Эжен Ионеско - Орифламма
— Вам что — больше заняться нечем? — спросил он.
— Я никому не мешаю, господин полицейский, — тихим, робким голосом ответил солдат. — Не я же остановил машину.
— Негодяй! Из-за твоего букета мотор и не заводится! — не унимался полицейский и дал солдату пощечину. Тот не сказал ни слова. Тогда полицейский вырвал у него букет и отбросил далеко в сторону.
Я рассвирепел. Страна катится в пропасть, если полиция командует армией.
— Вы что лезете не в свое дело? — спросил полицейский, повернувшись ко мне.
А ведь я ничего не говорил. Должно быть, мои мысли было нетрудно угадать.
— И вообще, что вы здесь делаете?
Я объяснил ему, в чем дело, и попросил совета и помощи.
— У меня в руках все необходимые доказательства, убийцу можно арестовать. Я должен добраться до префектуры. А идти еще далеко. Может быть, меня кто-нибудь проводит? Я друг комиссара, архитектора.
— Это не мое дело. Я регулировщик.
— И все же…
— Не моя это работа, понимаете? Ваша история меня не волнует. Раз вы приятель шефа, так и идите к нему, а меня оставьте в покое. Куда идти, знаете? Вот и катитесь.
— Хорошо, господин полицейский, — вежливо, хотя и через силу, ответил я. — Хорошо, господин полицейский.
— Дай пройти господину, — с грубой иронией в голосе сказал полицейский своему коллеге, стоявшему у дерева.

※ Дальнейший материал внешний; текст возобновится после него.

-- ==== Sys2Proof/Laws/Ops.lean ====
section
/-! SUPPORT. What each shared operation can do, said once: the evaluation of rules, the end of an operation, the registry
port, the length of a payload, the signed field. -/

namespace Sys2Proof.Machine

/-! ## Evaluation -/

@[simp] theorem bind_ok {α β : Type} (a : α) (f : α → Eval β) : (Eval.ok a).bind f = f a := rfl

@[simp] theorem bind_reject {α β : Type} (k : ErrorKind) (f : α → Eval β) : (Eval.reject k).bind f = .reject k := rfl

@[simp] theorem bind_unspecified {α β : Type} (r : Refusal) (f : α → Eval β) :
    (Eval.unspecified r).bind f = .unspecified r := rfl

/-- A sequence that gives a result: both parts did. -/
theorem bind_eq_ok {α β : Type} {e : Eval α} {f : α → Eval β} {b : β} (h : e.bind f = .ok b) :
    ∃ a, e = .ok a ∧ f a = .ok b := by
  cases e with
  | ok a => exact ⟨a, rfl, h⟩
  | reject k => cases h
  | unspecified r => cases h

/-- A sequence that rejects: its first part did, or its second part after it. -/
theorem bind_eq_reject {α β : Type} {e : Eval α} {f : α → Eval β} {k : ErrorKind} (h : e.bind f = .reject k) :
    e = .reject k ∨ ∃ a, e = .ok a ∧ f a = .reject k := by
  cases e with
  | ok a => exact .inr ⟨a, rfl, h⟩
  | reject k' => cases h; exact .inl rfl
  | unspecified r => cases h

/-! ## The end of an operation -/

@[simp] theorem finish_ok (s : State) (c : Completion) : finishOperation s (.ok c) = .next (commitDone s c) := rfl

@[simp] theorem finish_reject (s : State) (k : ErrorKind) :
    finishOperation s (.reject k) = .next (enterRejected s k) := rfl

@[simp] theorem finish_unspecified (s : State) (r : Refusal) : finishOperation s (.unspecified r) = .refused r := rfl

/-- Everything an operation can end in with a next state: it is done or it is rejected (R11). -/
theorem finish_next {s t : State} {e : Eval Completion} (h : finishOperation s e = .next t) :
    (∃ c, e = .ok c ∧ t = commitDone s c) ∨ (∃ k, e = .reject k ∧ t = enterRejected s k) := by
  cases e with
  | ok c => exact .inl ⟨c, rfl, by cases h; rfl⟩
  | reject k => exact .inr ⟨k, rfl, by cases h; rfl⟩
  | unspecified r => cases h

/-! ## Parameters -/

/-- The registry holds every index from 0 to 79 (R54 (a)). -/
theorem regHas_low (p : Params) {f : Int} (h0 : 0 ≤ f) (h : f < 80) : regHas p f = true := by
  simp [regHas, h, Int.not_lt.2 h0]

/-- The registry holds no negative index (R54 (b)). -/
theorem regHas_negative (p : Params) {f : Int} (h : f < 0) : regHas p f = false := by simp [regHas, h]

/-- The registry holds no index from `REG_MAX` up (R54 (b)). -/
theorem regHas_high {p : Params} (hp : p.wf) {f : Int} (h : (p.regMax : Int) ≤ f) : regHas p f = false := by
  obtain ⟨-, h80, -, -⟩ := hp
  have h1 : ¬ f < 0 := by omega
  have h2 : ¬ f < 80 := by omega
  have h3 : ¬ f < (p.regMax : Int) := by omega
  simp [regHas, h1, h2, h3]

/-- `SUP_EXT_BASE` is 7 or 8. -/
theorem supExtBit_cases (p : Params) : supExtBit p = 7 ∨ supExtBit p = 8 := by
  unfold supExtBit
  cases p.supExtBase <;> simp

/-- Every extension byte within `MAX_EXT` fits the bitmap (R106 (g)). -/
theorem maxExt_fits (p : Params) {j : Nat} (h : j < maxExt p) : supExtBit p + 8 * j + 8 ≤ p.bitmapBits := by
  unfold maxExt at h
  omega

/-! ## Payload length -/

/-- `N` is at most 254 (R21). -/
theorem addressable_le (s : State) : addressable s ≤ 254 := by
  have := s.len.isLt
  unfold addressable
  split <;> omega

/-- With an addressable byte, `LEN` is `N + 1` (R47). -/
theorem len_eq_addressable {s : State} (h : 0 < addressable s) : s.len.toNat = addressable s + 1 := by
  unfold addressable at h ⊢
  split at h
  · omega
  · rename_i h0
    rw [if_neg h0]
    omega

/-- A positive `LEN` is `N + 1` (R47). -/
theorem addressable_of_len {s : State} {n : Nat} (h : s.len.toNat = n + 1) : addressable s = n := by
  unfold addressable
  rw [if_neg (by omega), h]
  omega

/-! ## Numeric fields -/

/-- The value of a field of `n` bytes is below `256^n`. -/
theorem beValue_lt (bs : List Byte) : beValue bs < 256 ^ bs.length := by
  have key : ∀ (bs : List Byte) (a : Nat), bs.foldl (fun a b => a * 256 + b.toNat) a < (a + 1) * 256 ^ bs.length := by
    intro bs
    induction bs with
    | nil => intro a; simp
    | cons b bs ih =>
      intro a
      have hb : b.toNat < 256 := b.isLt
      calc List.foldl (fun a b => a * 256 + b.toNat) (a * 256 + b.toNat) bs
          < (a * 256 + b.toNat + 1) * 256 ^ bs.length := ih _
        _ ≤ (a * 256 + 256) * 256 ^ bs.length := Nat.mul_le_mul_right _ (by omega)
        _ = (a + 1) * 256 ^ (b :: bs).length := by rw [List.length_cons, pow_succ]; ring
  have h := key bs 0
  rw [Nat.zero_add, Nat.one_mul] at h
  exact h

/-- Everything the signed field can answer: two's complement for 1 and 2 bytes, `SIZE4_MSB` for 4 (R98, R101). -/
theorem signedField_ok {p : Params} {bs : List Byte} {v : Int} (h : signedField p bs = .ok v) :
    (topBit bs = false ∧ v = beValue bs) ∨
    (topBit bs = true ∧ bs.length ≠ 4 ∧ v = (beValue bs : Int) - 2 ^ (8 * bs.length)) ∨
    (topBit bs = true ∧ bs.length = 4 ∧ p.size4Msb = .negative ∧ v = (beValue bs : Int) - 4294967296) ∨
    (topBit bs = true ∧ bs.length = 4 ∧ p.size4Msb = .positive ∧ v = beValue bs) := by
  unfold signedField at h
  split at h
  · rename_i ht
    split at h
    · rename_i hl
      split at h
      · rename_i hm; cases h; exact .inr (.inr (.inl ⟨ht, hl, hm, rfl⟩))
      · rename_i hm; cases h; exact .inr (.inr (.inr ⟨ht, hl, hm, rfl⟩))
      · cases h
    · rename_i hl; cases h; exact .inr (.inl ⟨ht, hl, rfl⟩)
  · rename_i ht; cases h; exact .inl ⟨by simpa using ht, rfl⟩

/-- The signed field never rejects. -/
theorem signedField_not_reject (p : Params) (bs : List Byte) (k : ErrorKind) : signedField p bs ≠ .reject k := by
  unfold signedField
  split
  · split
    · split <;> simp
    · simp
  · simp

/-- The signed field has a value unless `SIZE4_MSB` is `Refuse`. -/
theorem signedField_total {p : Params} (hp : p.size4Msb ≠ .refuse) (bs : List Byte) : ∃ v, signedField p bs = .ok v := by
  unfold signedField
  split
  · split
    · split
      · exact ⟨_, rfl⟩
      · exact ⟨_, rfl⟩
      · rename_i h; exact absurd h hp
    · exact ⟨_, rfl⟩
  · exact ⟨_, rfl⟩

/-- The signed field depends on the parameters and the bytes alone (R107, R33). -/
theorem signedField_congr {s t : State} {k n : Nat} (hp : s.params = t.params)
    (h : ∀ i, k ≤ i → i < k + n → readByte s i = readByte t i) :
    signedField s.params (readBytes s k n) = signedField t.params (readBytes t k n) := by
  rw [hp, readBytes_congr h]

/-- The range of every value the signed field of 1, 2 or 4 bytes yields (R16). -/
theorem signedField_range {p : Params} {bs : List Byte} {v : Int} (hn : bs.length = 1 ∨ bs.length = 2 ∨ bs.length = 4)
    (h : signedField p bs = .ok v) : -2147483648 ≤ v ∧ v < 4294967296 := by
  have hlt := beValue_lt bs
  have top : topBit bs = true → bs.length = 4 → 2147483648 ≤ beValue bs := by
    intro ht hl
    match bs, hl with
    | [a, b, c, d], _ =>
      have ha : 128 ≤ a.toNat := Nat.ge_two_pow_of_testBit ht
      simp only [beValue, List.foldl_cons, List.foldl_nil]
      omega
  rcases signedField_ok h with ⟨-, rfl⟩ | ⟨-, hne, rfl⟩ | ⟨ht, hl, -, rfl⟩ | ⟨-, hl, -, rfl⟩
  · rcases hn with hn | hn | hn <;> rw [hn] at hlt <;> norm_num at hlt <;> omega
  · rcases hn with hn | hn | hn
    · rw [hn] at hlt ⊢; norm_num at hlt ⊢; omega
    · rw [hn] at hlt ⊢; norm_num at hlt ⊢; omega
    · exact absurd hn hne
  · have := top ht hl
    rw [hl] at hlt; norm_num at hlt; omega
  · rw [hl] at hlt; norm_num at hlt; omega

/-- A bit field is below the power of two of its width. -/
theorem bitsOf_lt (v hi lo : Nat) : bitsOf v hi lo < 2 ^ (hi + 1 - lo) := Nat.mod_lt _ (Nat.two_pow_pos _)

end Sys2Proof.Machine
end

Тот знаком показал мне, что я могу пройти. Когда я с ним поровнялся, он с ненавистью прошипел:
— Ненавижу вас! — хотя, по идее, я должен был сказать это. Вскоре я оказался совершенно один на пустой улице, грузовики остались далеко позади. Я спешил и шел прямо по направлению к префектуре. Смеркалось, ветер свежел, мне было неспокойно. Успеет ли Эдуар? И я все не мог успокоиться после встречи с полицейскими: они только и знают, что действовать на нервы да выговаривать, но когда они вам по-настоящему нужны, когда речь идет о вашей безопасности… и не только о вашей!.. — их не дозовешься!

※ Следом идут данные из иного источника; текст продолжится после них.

theorem SameSnapshot.evalReport_eq {s t : State} (h : SameSnapshot s t) (c : VClass) :
    evalReport c s = evalReport c t := by
  simp only [evalReport, h.parseHeader_eq, h.parseNumeric_eq, h.parsePrevious_eq, h.validateReport_eq]

/-! ## `SUPPORTED` -/

theorem SameSnapshot.orExtension_eq {s t : State} (h : SameSnapshot s t) (n j mask : Nat)
    (hn : 4 + (j + n) ≤ addressable s) : orExtension s j n mask = orExtension t j n mask := by
  induction n generalizing j mask with
  | zero => rfl
  | succ n ih =>
    simp only [orExtension]
    rw [h.bytes (4 + j) (by omega), h.params, ih (j + 1) _ (by omega)]

theorem SameSnapshot.extendBitmap_eq {s t : State} (h : SameSnapshot s t) (mask : Nat) :
    extendBitmap mask s = extendBitmap mask t := by
  unfold extendBitmap
  rw [← h.addressable_eq, ← h.params]
  split
  · rfl
  · next hn =>
    rw [← h.bytes 3 (by omega)]
    split
    · rfl
    · split
      · rfl
      · next hm => rw [h.orExtension_eq _ _ _ (by omega)]

theorem SameSnapshot.composeBitmap_eq {s t : State} (h : SameSnapshot s t) (c : VClass) (hn : 3 ≤ addressable s) :
    composeBitmap c s = composeBitmap c t := by
  simp only [composeBitmap, h.bytes 2 (by omega), h.extendBitmap_eq]

theorem SameSnapshot.evalSupported_results {s t : State} (h : SameSnapshot s t) (c : VClass) :
    (evalSupported c s).results = (evalSupported c t).results := by
  unfold evalSupported
  rw [← h.addressable_eq]
  split
  · rfl
  · next hn =>
    rw [h.bytes 1 (by omega), h.composeBitmap_eq c (by omega), h.params]
    split
    · rfl
    · simp only [results_bind, results_ok]

/-! ## `VALUE` and `PACKSCALE` -/

theorem SameSnapshot.evalValue_results {s t : State} (h : SameSnapshot s t) (size prec off : Nat) :
    (evalValue size prec off s).results = (evalValue size prec off t).results := by
  unfold evalValue
  rw [← h.addressable_eq]
  split
  · next hn => simp only [h.params, h.readBytes_eq hn, results_bind, results_ok]
  · rfl

theorem packDone_results (s : State) (n b0 b1 : Nat) : (packDone s n b0 b1).results = .ok (packResults n b0 b1) := rfl

theorem SameSnapshot.evalPackScaleV4_results {s t : State} (h : SameSnapshot s t) (scale : Nat) :
    (evalPackScaleV4 scale s).results = (evalPackScaleV4 scale t).results := by
  unfold evalPackScaleV4
  rw [h.params]
  split
  · simp only [packDone_results]
  · split
    · simp only [packDone_results]
    · rfl

/-! ## The `START` strobe -/

/-- Every operation of the table gives the same results on the same snapshot. -/
theorem SameSnapshot.evalOf_results {s t : State} (h : SameSnapshot s t) (i : Instr) :
    (evalOf i s).results = (evalOf i t).results := by
  cases i with
  | reportV1 => exact congrArg Eval.results (h.evalReport_eq .v1)
  | reportV2 => exact congrArg Eval.results (h.evalReport_eq .v2)
  | reportV3 => exact congrArg Eval.results (h.evalReport_eq .v3)
  | reportV4 => exact congrArg Eval.results (h.evalReport_eq .v4)
  | reportV5 => exact congrArg Eval.results (h.evalReport_eq .v5)
  | supportedV1 => rfl
  | supportedV2 => exact h.evalSupported_results .v2
  | supportedV3 => exact h.evalSupported_results .v3
  | supportedV4 => exact h.evalSupported_results .v4
  | valueS1 prec off => exact h.evalValue_results 1 prec off
  | valueS2 prec off => exact h.evalValue_results 2 prec off
  | valueS4 prec off => exact h.evalValue_results 4 prec off
  | packScaleV1 scale => rfl
  | packScaleV2 scale => rfl
  | packScaleV3 scale => rfl
  | packScaleV4 scale => exact h.evalPackScaleV4_results scale

/-- An operation shows the same outcome on the same snapshot. -/
theorem SameSnapshot.outcomeView_exec {s t : State} (h : SameSnapshot s t) (i : Instr) :
    outcomeView (exec i s) = outcomeView (exec i t) := by
  simp only [exec_eq_finish, outcomeView_finishOperation, h.evalOf_results i]

/-- So does the strobe, whether the command names an operation or not. -/
theorem SameSnapshot.outcomeView_startOperation {s t : State} (h : SameSnapshot s t) :
    outcomeView (startOperation s) = outcomeView (startOperation t) := by
  unfold startOperation
  rw [← h.command]
  split
  · exact h.outcomeView_exec _
  · rfl
  · rfl
  · rfl

/-- Settles O21: the hypotheses say that the two blocks hold the same snapshot, and each operation reads a byte only
under a guard that puts it below `N`. -/
theorem outcomeDependsOnSnapshotAlone : Obligations.OutcomeDependsOnSnapshotAlone := by
  intro s t hop hversion hlen harg hparams hbytes
  have hcommand : commandOf s = commandOf t := by simp only [commandOf, hop, hversion, harg]
  exact SameSnapshot.outcomeView_startOperation ⟨hcommand, hlen, hparams, hbytes⟩

end Sys2Proof.Machine

/-! R54 (c) leaves the registry's answers between 80 and `REG_MAX` free: any choice of them is a well-formed parameter, and
the choice of none is the default. -/

namespace Sys2Proof.Machine

/-- Between 80 and `REG_MAX` the registry holds what the parameter lists (R54 (c)). -/
theorem regHas_between (p : Params) {f : Nat} (h80 : 80 ≤ f) (hmax : f < p.regMax) :
    regHas p f = p.regExtra.contains f := by
  have hlow : ¬ (f : Int) < 80 := by omega
  simp [regHas, hlow, hmax]

/-- The indices from 80 up to `m` that `g` answers, rising. -/
def indicesAnswered (m : Nat) (g : Nat → Bool) : List Nat := (List.range' 80 (m - 80)).filter g

theorem mem_indicesAnswered {m f : Nat} {g : Nat → Bool} (hm : 80 ≤ m) :
    f ∈ indicesAnswered m g ↔ (80 ≤ f ∧ f < m) ∧ g f = true := by
  simp [indicesAnswered, List.mem_range'_1, Nat.add_sub_cancel' hm]

theorem indicesAnswered_pairwise_lt (m : Nat) (g : Nat → Bool) : (indicesAnswered m g).Pairwise (· < ·) :=
  List.Pairwise.filter g List.pairwise_lt_range'

/-- The default parameters with `REG_MAX = m` and the registry that answers `g` between 80 and `m`. -/
def paramsAnswering (m : Nat) (g : Nat → Bool) : Params :=
  { Params.default with regMax := m, regExtra := indicesAnswered m g }

theorem paramsAnswering_wf {m : Nat} (g : Nat → Bool) (hm : 80 ≤ m) : (paramsAnswering m g).wf :=
  ⟨show 8 ≤ Params.default.bitmapBits by decide, hm, indicesAnswered_pairwise_lt m g, fun _ hf => ((mem_indicesAnswered hm).1 hf).1⟩

theorem regHas_paramsAnswering {m f : Nat} (g : Nat → Bool) (h80 : 80 ≤ f) (hmax : f < m) :
    regHas (paramsAnswering m g) f = g f := by
  have hmem : f ∈ indicesAnswered m g ↔ g f = true := by simp [mem_indicesAnswered (h80.trans hmax.le), h80, hmax]
  rw [regHas_between _ h80 hmax, Bool.eq_iff_iff, List.contains_iff_mem]
  exact hmem

/-- The registry of the defaults is `REG_MIN`: the 80 indices of R54 (a) and no other. -/
theorem regHas_default (f : Int) : regHas Params.default f = decide (0 ≤ f ∧ f < 80) := by
  have hwf : Params.default.wf := by decide
  rcases lt_or_ge f 0 with hneg | h0
  · rw [regHas_negative _ hneg, eq_comm, decide_eq_false_iff_not]
    omega
  rcases lt_or_ge f 80 with hlow | hhigh
  · rw [regHas_low _ h0 hlow, eq_comm, decide_eq_true_iff]
    exact ⟨h0, hlow⟩
  · rw [regHas_high hwf hhigh, eq_comm, decide_eq_false_iff_not]
    omega

/-- Settles O18: R54's freedom between 80 and `REG_MAX` is shown by the parameters that list exactly the indices a given
predicate answers. -/
theorem registryConstraints : Obligations.RegistryConstraints :=
  ⟨fun p _ hp => ⟨regHas_low p, regHas_negative p, regHas_high hp⟩,
    fun m g hm => ⟨paramsAnswering m g, paramsAnswering_wf g hm, rfl, fun _ => regHas_paramsAnswering g⟩,
    rfl, regHas_default⟩

end Sys2Proof.Machine

/-! The command registers name an operation by three fields of three bits, and a row of the table constrains each field on
its own (R69, R91): the class for `REPORT`, `SUPPORTED` and `PACKSCALE`, the element size for `VALUE`. -/

namespace Sys2Proof.Machine

/-! ## The version class (R68) -/

theorem vclassOf_of_five_le {v : BitVec 8} (h : 5 ≤ v.toNat) : vclassOf v = some .v5 := by
  unfold vclassOf
  split
  case h_6 => rfl
  all_goals omega

theorem vclassNum_eq_min (v : BitVec 8) : vclassNum v = min v.toNat 5 := by
  rcases lt_or_ge v.toNat 5 with h | h
  · interval_cases hv : v.toNat <;> simp [vclassNum, vclassOf, hv, VClass.num]
  · simp [vclassNum, vclassOf_of_five_le h, VClass.num, h]

theorem vclassNum_lt (v : BitVec 8) : vclassNum v < 8 := by
  rw [vclassNum_eq_min]
  omega

/-- The decoder sees the version only through its class. -/
theorem decode_congr_version {c : Command} {v : BitVec 8} (h : vclassOf c.version = vclassOf v) :
    decode c = decode { c with version := v } := by
  simp only [decode, decodeVersioned, h]

/-- Settles O5: the decoder sees the version's class only, which is 5 from 5 up. -/
theorem versionsAboveFiveFold : Obligations.VersionsAboveFiveFold := fun c =>
  ⟨vclassNum_eq_min c.version, fun h =>
    decode_congr_version ((vclassOf_of_five_le h).trans (vclassOf_of_five_le (v := 5) (by decide)).symm)⟩

/-! ## The selector's three fields (R69) -/

theorem append_eq_append_iff {m n : Nat} {x x' : BitVec m} {y y' : BitVec n} :
    x ++ y = x' ++ y' ↔ x = x' ∧ y = y' := by
  refine ⟨fun h => ⟨?_, ?_⟩, fun ⟨hx, hy⟩ => hx ▸ hy ▸ rfl⟩
  · simpa [BitVec.extractLsb'_append_eq_left] using congrArg (BitVec.extractLsb' n m) h
  · simpa [BitVec.extractLsb'_append_eq_right] using congrArg (BitVec.extractLsb' 0 n) h

/-- `ARG[2:0]` is the same number as a slice and as the model's field. -/
theorem toNat_sizeBits (arg : BitVec 16) : (arg.extractLsb' 0 3).toNat = argSize arg := rfl

theorem selector_eq_append (c : Command) :
    selector c = c.op ++ BitVec.ofNat 3 (vclassNum c.version) ++ c.arg.extractLsb' 0 3 := by
  have hop := c.op.isLt
  have hclass := vclassNum_lt c.version
  have hsize : argSize c.arg < 2 ^ 3 := bitsOf_lt _ _ _
  apply BitVec.eq_of_toNat_eq
  rw [BitVec.toNat_append, BitVec.toNat_append, toNat_sizeBits, ← Nat.shiftLeft_add_eq_or_of_lt hsize,
    ← Nat.shiftLeft_add_eq_or_of_lt (BitVec.isLt _)]
  simp only [selector, BitVec.toNat_ofNat, Nat.shiftLeft_eq]
  omega

/-- A mask of three ones keeps its field whole. -/
theorem and_seven (x : BitVec 3) : x &&& 7#3 = x := BitVec.and_allOnes

/-- The selector meets a row's mask and match (R69). -/
def SelectorMeets (c : Command) (i : Instr) : Prop := selector c &&& rowMask i = rowMatch i

/-- A row given by its three fields is met field by field. -/
theorem selectorMeets_iff_fields {c : Command} {i : Instr} {m₁ m₂ m₃ r₁ r₂ r₃ : BitVec 3}
    (hmask : rowMask i = m₁ ++ m₂ ++ m₃) (hmatch : rowMatch i = r₁ ++ r₂ ++ r₃) :
    SelectorMeets c i ↔ c.op &&& m₁ = r₁ ∧ BitVec.ofNat 3 (vclassNum c.version) &&& m₂ = r₂ ∧
      c.arg.extractLsb' 0 3 &&& m₃ = r₃ := by
  rw [SelectorMeets, selector_eq_append, hmask, hmatch, BitVec.and_append, BitVec.and_append, append_eq_append_iff,
    append_eq_append_iff, and_assoc]

/-! ## The version-dependent families -/

theorem decodeVersioned_eq_ok {v : BitVec 8} {row : VClass → Instr} {i : Instr} :
    decodeVersioned v row = .ok i ↔ ∃ k, vclassOf v = some k ∧ row k = i := by
  unfold decodeVersioned
  cases vclassOf v <;> simp

/-- The rows `row` of a version-dependent operation `op`: each is met by `OP`, by the class bits that its mask keeps, and
by any `ARG`. No row is met by class 0, and two classes that meet one row share it (R91). -/
structure VersionedRows (op : BitVec 3) (row : VClass → Instr) (kept : VClass → BitVec 3) : Prop where
  mask_eq : ∀ k, rowMask (row k) = 7#3 ++ kept k ++ 0#3
  match_eq : ∀ k, rowMatch (row k) = op ++ (BitVec.ofNat 3 k.num &&& kept k) ++ 0#3
  classZero : ∀ k, 0#3 ≠ BitVec.ofNat 3 k.num &&& kept k
  sameRow : ∀ k k', BitVec.ofNat 3 k'.num &&& kept k = BitVec.ofNat 3 k.num &&& kept k ↔ row k' = row k

/-- The class bits a row keeps when classes 4 and 5 share one. -/
def sharedClassBits : VClass → BitVec 3
  | .v4 | .v5 => 6
  | _ => 7

theorem reportRows : VersionedRows 1 decodeReport fun _ => 7 where
  mask_eq k := by cases k <;> rfl
  match_eq k := by cases k <;> rfl
  classZero k := by cases k <;> decide
  sameRow k k' := by cases k <;> cases k' <;> decide

theorem supportedRows : VersionedRows 2 decodeSupported sharedClassBits where
  mask_eq k := by cases k <;> rfl
  match_eq k := by cases k <;> rfl
  classZero k := by cases k <;> decide
  sameRow k k' := by cases k <;> cases k' <;> decide

/-- `PACKSCALE` folds its classes as `SUPPORTED` does. -/
theorem decodePackScale_eq_iff (scale : Nat) (k k' : VClass) :
    decodePackScale scale k' = decodePackScale scale k ↔ decodeSupported k' = decodeSupported k := by
  cases k <;> cases k' <;> simp [decodePackScale, decodeSupported]

theorem packScaleRows (scale : Nat) : VersionedRows 4 (decodePackScale scale) sharedClassBits where
  mask_eq k := by cases k <;> rfl
  match_eq k := by cases k <;> rfl
  classZero := supportedRows.classZero
  sameRow k k' := (supportedRows.sameRow k k').trans (decodePackScale_eq_iff scale k k').symm

theorem VersionedRows.classBits_iff {op : BitVec 3} {row : VClass → Instr} {kept : VClass → BitVec 3}
    (h : VersionedRows op row kept) (v : BitVec 8) (k : VClass) :
    BitVec.ofNat 3 (vclassNum v) &&& kept k = BitVec.ofNat 3 k.num &&& kept k ↔ decodeVersioned v row = .ok (row k) := by
  unfold vclassNum decodeVersioned
  cases vclassOf v with
  | none => simpa using h.classZero k
  | some k' => simpa using h.sameRow k k'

Слева, домов больше не было. С обеих сторон — серые поля. Эта дорога, или проспект, с трамвайными рельсами все не кончалась. Я шагал, шагал: лишь бы не опоздать, лишь бы не опоздать!
Внезапно он предстал передо мной. Никаких сомнений — это был убийца. Кругом лишь уснувшие просторы. Ветер погнал по дороге старую газету. В нескольких сотнях метров за спиной убийцы на фоне заходящего солнца вырисовывалось здание префектуры. Из только что подошедшего трамвая — остановка была возле префектуры — выходили люди, казавшиеся на таком расстоянии очень маленькими. Никакой помощи ждать не приходилось, они были слишком далеко, даже если бы я закричал.
Я стоял окаменев, как парализованный. «Поганые полицейские, — думал я, — они специально отпустили меня одного, зная, что убийца тут. Они хотят, чтобы это выглядело как простое сведение счетов!»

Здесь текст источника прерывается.